It had taken so long for Sir Edwin to work his way up the stairs that Ari started to cling on to the hope that time had frozen outside her door. The chatter drifting through the walls proved otherwise, until the wait was over. The door closed behind Sir Edwin with a click, even though there was no lock on it. Perhaps it was a click that only Ari could hear.

The options on her shoulders descended, like the previous ones had done, leading to the summoning of the coroner who stood before her now, breathing warmth onto his one ungloved hand.

Ari’s thumbs traced Xs and Os across her fingertips, flutter-light kisses, an ingrained memory that had become a habit detached from meaning, a good-luck charm that was supposed to take her away from her unwanted realities. No new paths appeared. Instead, the instruction she’d seen before swung down from the ceiling and parked itself between her and Sir Edwin.

===Pick a suspect to accuse.===

She shaped her hands into fists. Perhaps she should knock the daylights out of Sir Edwin instead of knocking on one of the options, waiting for it to unlock the gate to a new day.
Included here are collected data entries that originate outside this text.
/-- Window `i` of a port is `w` and it is the only one open. -/
def OnlyWindow (x : PortState) (i : Nat) (w : InWin) : Prop := i < 64 ∧ ∀ m < 64, tget none x.inWin m = if m = i then some w else none

/-- The window holds the `len` bytes from BAR2 offset `off` for a requester, with the permissions `perm`. -/
def WindowHolds (w : InWin) (req : BitVec 16) (off len : Nat) : Prop :=
  w.base ≤ off ∧ off + len ≤ w.base + w.size ∧ (req ^^^ w.reqId) &&& w.reqMask = 0 ∧ w.closing = false

/-- The port's one outbound window is `w`. -/
def OnlyOutWindow (x : PortState) (i : Nat) (w : OutWin) : Prop := i < 64 ∧ ∀ m < 64, tget none x.outWin m = if m = i then some w else none

/-- The `k`-th packet in flight is `p`, of type `ty`, and reaches companion die `d`, well formed and not counted. -/
def LandsAtDie (s : State) (k ty : Nat) (p : Packet) (d : Port) : Prop :=
  s.net[k]? = some p ∧ p.ptype = ty ∧ p.dkind = 2 ∧ p.dx = d.num ∧ (∀ o ∈ s.net.take k, samePath p o = false) ∧
    (s.route p).fin = .arrive ∧ p.wellFormed = true ∧ p.counted = false

/-- `t` is `s` without its `k`-th packet, with `add` handed over, port `d` now `x`, and the passed routers' and hubs' counts. -/
def LandedAtDie (s t : State) (k : Nat) (add : List Packet) (d : Port) (x : PortState) : Prop :=
  t = { s with net := s.net.eraseIdx k ++ add.map (entering s), routers := t.routers, hubs := t.hubs, freeCtr := t.freeCtr
               ports := (s.modPort d (fun _ => x)).ports }

end Sys2Proof.Claims

/-- spec/00 R12, Table 0.4, spec/12 R306, R334, R495, Table 12.10: a host's write of its own BAR0 clears W1C bits and stores RW
fields, a read-only register ignores it, and one of a control view is discarded and counted in WRDENY; a core writes its own registers; the configuration path
writes RTCFG.XMIN. -/
def Obligations.RegisterWrites : Prop :=
  ∀ (s : State) (p : Port) (c : CoreId) (v : Word),
    let x := s.core c
    (Serves s p → exec (.registerWrite (.bar0 p) c 0x18 v) s = .next (s.modPort p (fun y => { y with evt := y.evt &&& ~~~(v.extractLsb' 0 7) }))) ∧
    (Serves s p → exec (.registerWrite (.bar0 p) c 0x20 v) s = .next (s.modPort p (fun y => { y with evtEn := v.extractLsb' 0 7 }))) ∧
    (Serves s p → exec (.registerWrite (.bar0 p) c 0x200 v) s = .next (s.modPort p (fun y => { y with ctlAddr := v.extractLsb' 0 48 }))) ∧
    (Serves s p → exec (.registerWrite (.bar0 p) c 0x10 v) s = .next s) ∧
    (Serves s p → ∀ a, exec (.registerWrite (.view p) c a v) s = .next (s.modPort p (fun y => { y with wrDeny := sat1 y.wrDeny }))) ∧
    (Runs s c → x.run = true → exec (.registerWrite .wafer c 0x130 v) s =
      .next (s.setCore c { x with sp := { x.sp with scrubEn := v.getLsbD 0, scrubPeriod := v.extractLsb' 4 8 } })) ∧
    (Runs s c → x.run = true → coreKind c ≠ .sx → exec (.registerWrite .wafer c 0x180 v) s =
      .next (s.setCore c { x with nx := x.nx &&& ~~~(v.extractLsb' 0 7) })) ∧
    (Runs s c → x.run = true → exec (.registerWrite .wafer c 0xE40 v) s =
      .next (s.setRouter c { s.router c with netrd0 := v })) ∧
    ((coreField c).isSome = true → exec (.registerWrite .cp c 0xE08 v) s =
      .next (s.setRouter c { s.router c with xmin := v.extractLsb' 0 6 }))

/-- spec/00 R12, R13, spec/09 R259, spec/12 R304, R334: a host's read of a register of BAR0 or of CTLDATA is answered with its value, and
clears an RC field for the owner alone; BAR4 shows the MSI-X table and changes nothing (spec/12 R324); a read of XPTICKLO loads the latch of
its path; CTLDATA answers with the register CTLADDR names and clears it for the owner; a reserved offset answers ones and counts
in RDDENY.
And spec/00 R7, spec/12 R301, R302: a configuration request is answered with Request Retry Status until the port is ready; then a
read delivers its register, the Device Serial Number among them, and a write of the command register sets memory and bus master
enables. -/
def Obligations.RegisterReadsAndConfig : Prop :=
  (
  ∀ (s : State) (p : Port) (c : CoreId) (f tag : Nat), Serves s p → f < 60 →
    let x := s.core c
    let a := (s.port p).ctlAddr.toNat
    let deny : Tx := .cpl tag .sc [((s.port p).wrDeny.setWidth 64, false)]
    (Owns s p → exec (.clearingRead (.bar0 p) tag 0x28) s = .next (s.modPort p (fun y => { y with wrDeny := 0, tx := y.tx ++ [deny] }))) ∧
    (¬ Owns s p → exec (.clearingRead (.bar0 p) tag 0x28) s = .next (s.modPort p (fun y => { y with tx := y.tx ++ [deny] })) ∧
      ∀ r, ∃ u, exec (.clearingRead (.bar0 p) tag r) s = .next (s.modPort p (fun y => { y with tx := y.tx ++ [.cpl tag .sc [(u, false)]] }))) ∧
    (∀ v < 64, exec (.clearingRead (.bar4 p) tag (16 * v)) s = .next (s.modPort p (fun y =>
      { y with tx := y.tx ++ [.cpl tag .sc [(BitVec.ofNat 64 ((s.port p).vec v).addr, false)]] }))) ∧
    (exec (.clearingRead (.ctlData p) tag a) s = exec (.ctldataRead p tag) s) ∧
    (∀ r, exec (.clearingRead (.view p) tag r) s = .next s ∧ exec (.clearingRead .wafer tag r) s = .next s) ∧
    (daDest a = some (0, c.x, c.y) → nfld a 44 4 = 2 → nfld a 0 13 = 0x110 →
      (s.cp.owner.isSome = true → s.cp.active.isSome = true → exec (.clearingRead .cp tag a) s =
        .next (s.setCore c { x with sp := { x.sp with ceCount := 0 } })) ∧
      (s.cp.owner = none → exec (.clearingRead .cp tag a) s = .next s)) ∧
    (exec (.xptickloRead (.view p) f) s = .next (s.modField f (fun y =>
      { y with tickHi := tset y.tickHi p.num (y.tick.extractLsb' 32 32) }))) ∧
    (exec (.xptickloRead .wafer f) s = .next (s.modField f (fun y => { y with tickHi := tset y.tickHi 2 (y.tick.extractLsb' 32 32) }))) ∧
    (daDest a = some (0, c.x, c.y) → nfld a 44 4 = 2 → nfld a 0 13 = 0x110 → Owns s p → exec (.ctldataRead p tag) s =
      .next ((s.setCore c { x with sp := { x.sp with ceCount := 0 } }).modPort p (fun y =>
        { y with tx := y.tx ++ [.cpl tag .sc [(x.sp.ceCount.setWidth 64, false)]] }))) ∧
    (daDest a = some (0, c.x, c.y) → nfld a 44 4 = 2 → nfld a 0 13 = 0x110 → ¬ Owns s p → exec (.ctldataRead p tag) s =
      .next (s.modPort p (fun y => { y with tx := y.tx ++ [.cpl tag .sc [(x.sp.ceCount.setWidth 64, false)]] }))) ∧
    (nfld a 44 4 = 0 → exec (.ctldataRead p tag) s = .next (s.modPort p (fun y =>
      { y with rdDeny := sat1 y.rdDeny, tx := y.tx ++ [.cpl tag .sc [(BitVec.allOnes 64, false)]] })))) ∧
  (
  ∀ (s : State) (p : Port) (tag off : Nat) (w : Option (BitVec 32)) (v : BitVec 32), (s.port p).linkUp = true →
    ((s.port p).ready = false → exec (.configRequest p tag off w) s =
      .next (s.modPort p (fun y => { y with tx := y.tx ++ [.cpl tag .rrs []] }))) ∧
    ((s.port p).ready = true → s.fw.grade = 0 → exec (.configRequest p tag 0 none) s =
      .next (s.modPort p (fun y => { y with tx := y.tx ++ [.cpl tag .sc [(0x00601FB7, false)]] }))) ∧
    ((s.port p).ready = true → exec (.configRequest p tag (capAt 2 + 4) none) s =
      .next (s.modPort p (fun y => { y with tx := y.tx ++ [.cpl tag .sc [((s.fw.serial.extractLsb' 0 32).setWidth 64, false)]] })) ∧
      exec (.configRequest p tag (capAt 2 + 8) none) s =
      .next (s.modPort p (fun y => { y with tx := y.tx ++ [.cpl tag .sc [((s.fw.serial.extractLsb' 32 32).setWidth 64, false)]] }))) ∧
    ((s.port p).ready = true → exec (.configRequest p tag 0x04 (some v)) s =
      .next (s.modPort p (fun y =>
        { y with memEnable := v.getLsbD 1, busMaster := v.getLsbD 2, tx := y.tx ++ [.cpl tag .sc []] }))))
But she knew she couldn’t.

The dashes had turned into shackles, winding itself around her wrists, darker and colder than the bracelet that drew on Claribel’s wind magic.

---Coell and Nanny Jesse.

---The Church.

‘My lady, good to see you again,’ said Sir Edwin at length, breaking the silence that had also made itself at home between them. ‘When I put together the most dashing of outfits this morning, I was rather hoping that you wished to speak to me because the fair maiden Fabia’s had a change of mind.’ He ran a hand through his blue-dyed hair, brushed and oiled to a gleam. ‘Do you know what she said to me when I came across her earlier? That she’d marry me over my dead body. I was hoping that we could reach a compromise and do it over someone else’s dead body. I have plenty. But alas. You have another one too.’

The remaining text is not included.